Pomału podeszłam do baru nie odrywając wzroku od chłopaka. Nagle mężczyzna zaczął iść w przeciwną mi stronę. Postanowiłam iść za nim. Przeciskałam się przez tłumy i pilnowałam żeby tylko nie zgubić chłopaka z oczu. W pewnym momencie zobaczyłam jak wychodzi na zaplecze. Poszłam za nim.
Stałam właśnie na dworze rozglądając się w poszukiwaniu chłopaka. Nigdzie go nie było. Niespodziewanie poczułam czyjeś ręce na talii. Szybko się odwróciłam i zobaczyłam jakiegoś mężczyznę.
??- Hej śliczna.
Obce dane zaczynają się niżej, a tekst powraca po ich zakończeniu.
/-- R295 with R271: issuing command `i`. While `BUSY = 1` the write is dropped. Otherwise the acceptance effects,
`KVALID` cleared for `KSCHED` before its checks, and the first failing check of CMD, PARAM, NOKEY reported; a command
that passes starts with the `CFG` snapshot and the initial working state of its own rule (10_state.md R57): R181 with
R183, R186, R188 and R191 for `KSCHED`, R195 for `NSEED`, R242 for `SENC`, R246 for `SDEC`. In that working state three
things are the model's: a buffer is the list of what it holds (DESIGN CHOICE, log 10), `A`, `B`, `i` and `j` are held
from the issue on (DEDUCED, log 11), and their zero start is what R191 takes from general knowledge (GK2, PRESUMED,
log 20). -/
def Obligations.IssueRunsTheChecksInOrder : Prop :=
  ∀ (i : Instr) (s : State),
    (s.busy = true → s.writeReg .cmd (encode i) = .next { s with wdrop := true })
    ∧ (s.busy = false →
        let accepted : State :=
          { s with
            cmd := encode i, lastop := i.opcode, err := .none, done := false, incnt := 0, outcnt := 0
            kvalid := if i = .ksched then false else s.kvalid }
        let failed : ErrCode → State := fun code => { accepted with err := code, done := true }
        let n := s.cfg.nwords.toNat
        let start : Work :=
          match i with
          | .ksched =>
            if s.params.family = .ddr then .ksDdr 0 { a := 0, b := 0, i := 0, j := 0 }
            else if s.cfg.hexkey then .ksHex (List.replicate n 0) [] 0
            else .ksBytes (List.replicate n 0) [] 0
          | .nseed => .nseed (List.replicate (n * (s.params.bits / 8)) 0) 0
          | .senc => .senc [] [] false
          | .sdec => .sdec [] none [] false
          | .nop => .nop
          | .pwchk => .pwchk
          | .pwver => .pwver
          | .mix => .mix
          | .unmix => .unmix
          | .benc => .benc
          | .bdec => .bdec
          | .menc => .menc
          | .mdec => .mdec
          | .ninc => .ninc
        s.writeReg .cmd (encode i) = exec i s
        ∧ exec i s = .next (
            if (i = .mix ∨ i = .unmix) ∧ s.params.family = .ddr then failed .cmd
            else if i ≠ .nop ∧ cfgValid s.params s.cfg = false then failed .param
            else if i ∈ [Instr.pwchk, .pwver, .benc, .bdec, .menc, .mdec, .senc, .sdec] ∧ s.kvalid = false then
              failed .noKey
            else { accepted with seq := .run s.cfg start }))

/-- R40: `CfgValid`, with the power of two said as one. -/
def Obligations.CfgValidMeansTheFourConditions : Prop :=
  ∀ (p : Params) (c : Cfg),
    cfgValid p c = true ↔
      (1 ≤ c.rounds.toNat ∧ c.rounds.toNat ≤ p.rMax)
      ∧ (2 ≤ c.nwords.toNat ∧ c.nwords.toNat ≤ p.nMax)
      ∧ (p.p2req = true → ∃ k, c.nwords.toNat = 2 ^ k)
      ∧ (p.family = .ddr → c.hexkey = false)

/-! ## The Round Function -/

/-- R141: what the left rotation is, as the rule's shifts, and bit by bit: bit `i` goes to place `(i + k) mod W`. R142:
the right rotation is the left one by the rest of the width, and it undoes the left rotation (the last is the spec's own
inference, "derived: from rule R141"). -/
def Obligations.RotrUndoesRotl : Prop :=
  ∀ (w : Nat) (a : Word w) (k : Nat),
    rotl a k = (if k % w = 0 then a else (a <<< (k % w)) ||| (a >>> (w - k % w)))
    ∧ (∀ i, i < w → (rotl a k).getLsbD ((i + k) % w) = a.getLsbD i)
    ∧ rotr a k = (if k % w ≠ 0 then rotl a (w - k % w) else a)
    ∧ rotr (rotl a k) k = a

/-- R144: the two formulas of `f`, logical shifts with `EMROT = 0` and one-bit rotations with `EMROT = 1`. R148: `f` is
affine over GF(2), and so are `round`, `Mix` and `E` of the EM family, on Blocks of `n` Words. The spec marks R148 as its
own inference ("derived: from rule R144"). -/
def Obligations.EmFunctionsAreAffine : Prop :=
  ∀ (w n k : Nat) (emrot : Bool) (a : Word w),
    (∀ x : Word w, emF false a x = (x <<< 1) ^^^ x ^^^ (x >>> 1) ^^^ a
        ∧ emF true a x = rotl x 1 ^^^ x ^^^ rotr x 1 ^^^ a)
    ∧ (∀ x y : Word w, emF emrot a (x ^^^ y) = emF emrot a x ^^^ emF emrot a y ^^^ a)
    ∧ (∀ x y z key : Block w, x.length = n → y.length = n → z.length = n → key.length = n →
        emRound emrot a n (xorBlock (xorBlock x y) z)
            = xorBlock (xorBlock (emRound emrot a n x) (emRound emrot a n y)) (emRound emrot a n z)
        ∧ emMix emrot a n k (xorBlock (xorBlock x y) z)
            = xorBlock (xorBlock (emMix emrot a n k x) (emMix emrot a n k y)) (emMix emrot a n k z)
        ∧ emEncrypt emrot a n k key (xorBlock (xorBlock x y) z)
            = xorBlock (xorBlock (emEncrypt emrot a n k key x) (emEncrypt emrot a n k key y))
                (emEncrypt emrot a n k key z))

/-- R145 and R146, word by word, on a Block `x` of `n` Words. In `round`, pass 1 gives `y` with each word taking its left
neighbour's new value, and pass 2 gives the result with each word taking its right neighbour's new value; in `unround`,
undoing pass 2 takes the right neighbours' old values, and undoing pass 1 the left neighbours' old values. The end word a
pass does not change stays. R147: they undo each other: the spec's own inference ("derived: from rules R145 and R146"). -/
def Obligations.UnroundUndoesRound : Prop :=
  ∀ (w n : Nat) (emrot : Bool) (a : Word w) (x : Block w),
    emUnround emrot a n (emRound emrot a n x) = x ∧ emRound emrot a n (emUnround emrot a n x) = x
    ∧ (x.length = n →
        (∃ y : Block w, y.length = n ∧ y.getD 0 0 = x.getD 0 0
          ∧ (∀ j, j + 1 < n → y.getD (j + 1) 0 = x.getD (j + 1) 0 ^^^ emF emrot a (y.getD j 0))
          ∧ (let z := emRound emrot a n x
             z.length = n ∧ z.getD (n - 1) 0 = y.getD (n - 1) 0
             ∧ ∀ j, j + 1 < n → z.getD j 0 = y.getD j 0 ^^^ emF emrot a (z.getD (j + 1) 0)))
        ∧ (∃ y : Block w, y.length = n ∧ y.getD (n - 1) 0 = x.getD (n - 1) 0
          ∧ (∀ j, j + 1 < n → y.getD j 0 = x.getD j 0 ^^^ emF emrot a (x.getD (j + 1) 0))
          ∧ (let z := emUnround emrot a n x
             z.length = n ∧ z.getD 0 0 = y.getD 0 0
             ∧ ∀ j, j + 1 < n → z.getD (j + 1) 0 = y.getD (j + 1) 0 ^^^ emF emrot a (y.getD j 0))))

/-- R150: `Mix` applies `round` `k` times. R151: `Unmix` applies `unround` `k` times, and undoes `Mix` (the last is the
spec's own inference, "derived: from rules R147 and R150"). -/
def Obligations.UnmixUndoesMix : Prop :=
  ∀ (w n : Nat) (emrot : Bool) (a : Word w) (x : Block w) (k : Nat),
    emMix emrot a n 0 x = x
    ∧ emMix emrot a n (k + 1) x = emRound emrot a n (emMix emrot a n k x)
    ∧ emUnmix emrot a n 0 x = x
    ∧ emUnmix emrot a n (k + 1) x = emUnround emrot a n (emUnmix emrot a n k x)
    ∧ emUnmix emrot a n k (emMix emrot a n k x) = x

/-- R152 and R153: what the forward and the inverse micro-step do to each word, and that the second undoes the first
(the spec's own inference, "derived: from rules R141, R142 and R152"). -/
def Obligations.DdrStepAndItsInverse : Prop :=
  ∀ (w n : Nat) (sched b : Block w) (i : Nat), 2 ≤ n → b.length = n →
    (ddrStep n sched b i).length = n
    ∧ (ddrStep n sched b i).getD (i % n) 0
        = rotl (b.getD (i % n) 0 ^^^ b.getD ((i + 1) % n) 0) (b.getD ((i + 1) % n) 0).toNat + sched.getD (i + 1) 0
    ∧ (∀ j, j ≠ i % n → (ddrStep n sched b i).getD j 0 = b.getD j 0)
    ∧ (ddrUnstep n sched b i).getD (i % n) 0
        = rotr (b.getD (i % n) 0 - sched.getD (i + 1) 0) (b.getD ((i + 1) % n) 0).toNat ^^^ b.getD ((i + 1) % n) 0
    ∧ (∀ j, j ≠ i % n → (ddrUnstep n sched b i).getD j 0 = b.getD j 0)
    ∧ ddrUnstep n sched (ddrStep n sched b i) i = b

/-- R161 and R163, where the spec infers it from the rounds: `D` undoes `E` in both families, and `E` undoes `D`: both
are bijective on Blocks of `n` Words (40_round_function.md R140). -/
def Obligations.DecryptUndoesEncrypt : Prop :=
  ∀ (w : Nat) (c : CipherCtx w) (x : Block w), 2 ≤ c.n → x.length = c.n → c.key.length = c.n →
    decryptBlock c (encryptBlock c x) = x ∧ encryptBlock c (decryptBlock c x) = x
Co tu robisz tak sama jeszcze w takiej ślicznej sukieneczce?- zaczął całować mnie po szyi.
T/I- P-przestań! Puszczaj mnie!- wyrwałam się mężczyźnie i kiedy chciałam wejść do klubu zostałem pociągnięta do tyłu i przygwożdżona do ściany.
??- Skarbie słuchaj mam taką wielką ochotę na ciebie że ci nie odpuszczę- ponownie zaczął całować moją szyję. Jedną ręką trzymał mi ręce a drugą wkładał pod sukienkę.
T/I- Proszę zostaw mnie!- zaczęłam płakać i się wyrywać.
Nagle zza rogu wyszedł chłopak którego wcześniej szukałam. Miałam nadzieję, że mi pomoże ale było inaczej. Przeszedł obok nas i wszedł do klubu.
Zaczęłam jeszcze bardziej płakać gdy nagle mężczyzna przestał mnie całować. Puścił moje ręce i oparł swoje ciało o moje. Nie wiedziałam o co chodzi. W pewnym momencie poczułam coś mokrego...coś spływało po mojej szyi. Szybko odepchnęłam mężczyznę i zobaczyłam że z ust leci mu krew a w plecach ma wbity bardzo duży sztylet.
Od razu zaczęłam krzyczeć. Moja sukienka była cała w krwi tak samo jak szyja. Nie wiedziałam co robić...Nie chciałam dzwonić po karetkę bo widziałam że będą mnie podejrzewać.
Dlatego wstałam i szybko ruszyłam w stronę domu. Szłam przez miasto cała sparaliżowana.......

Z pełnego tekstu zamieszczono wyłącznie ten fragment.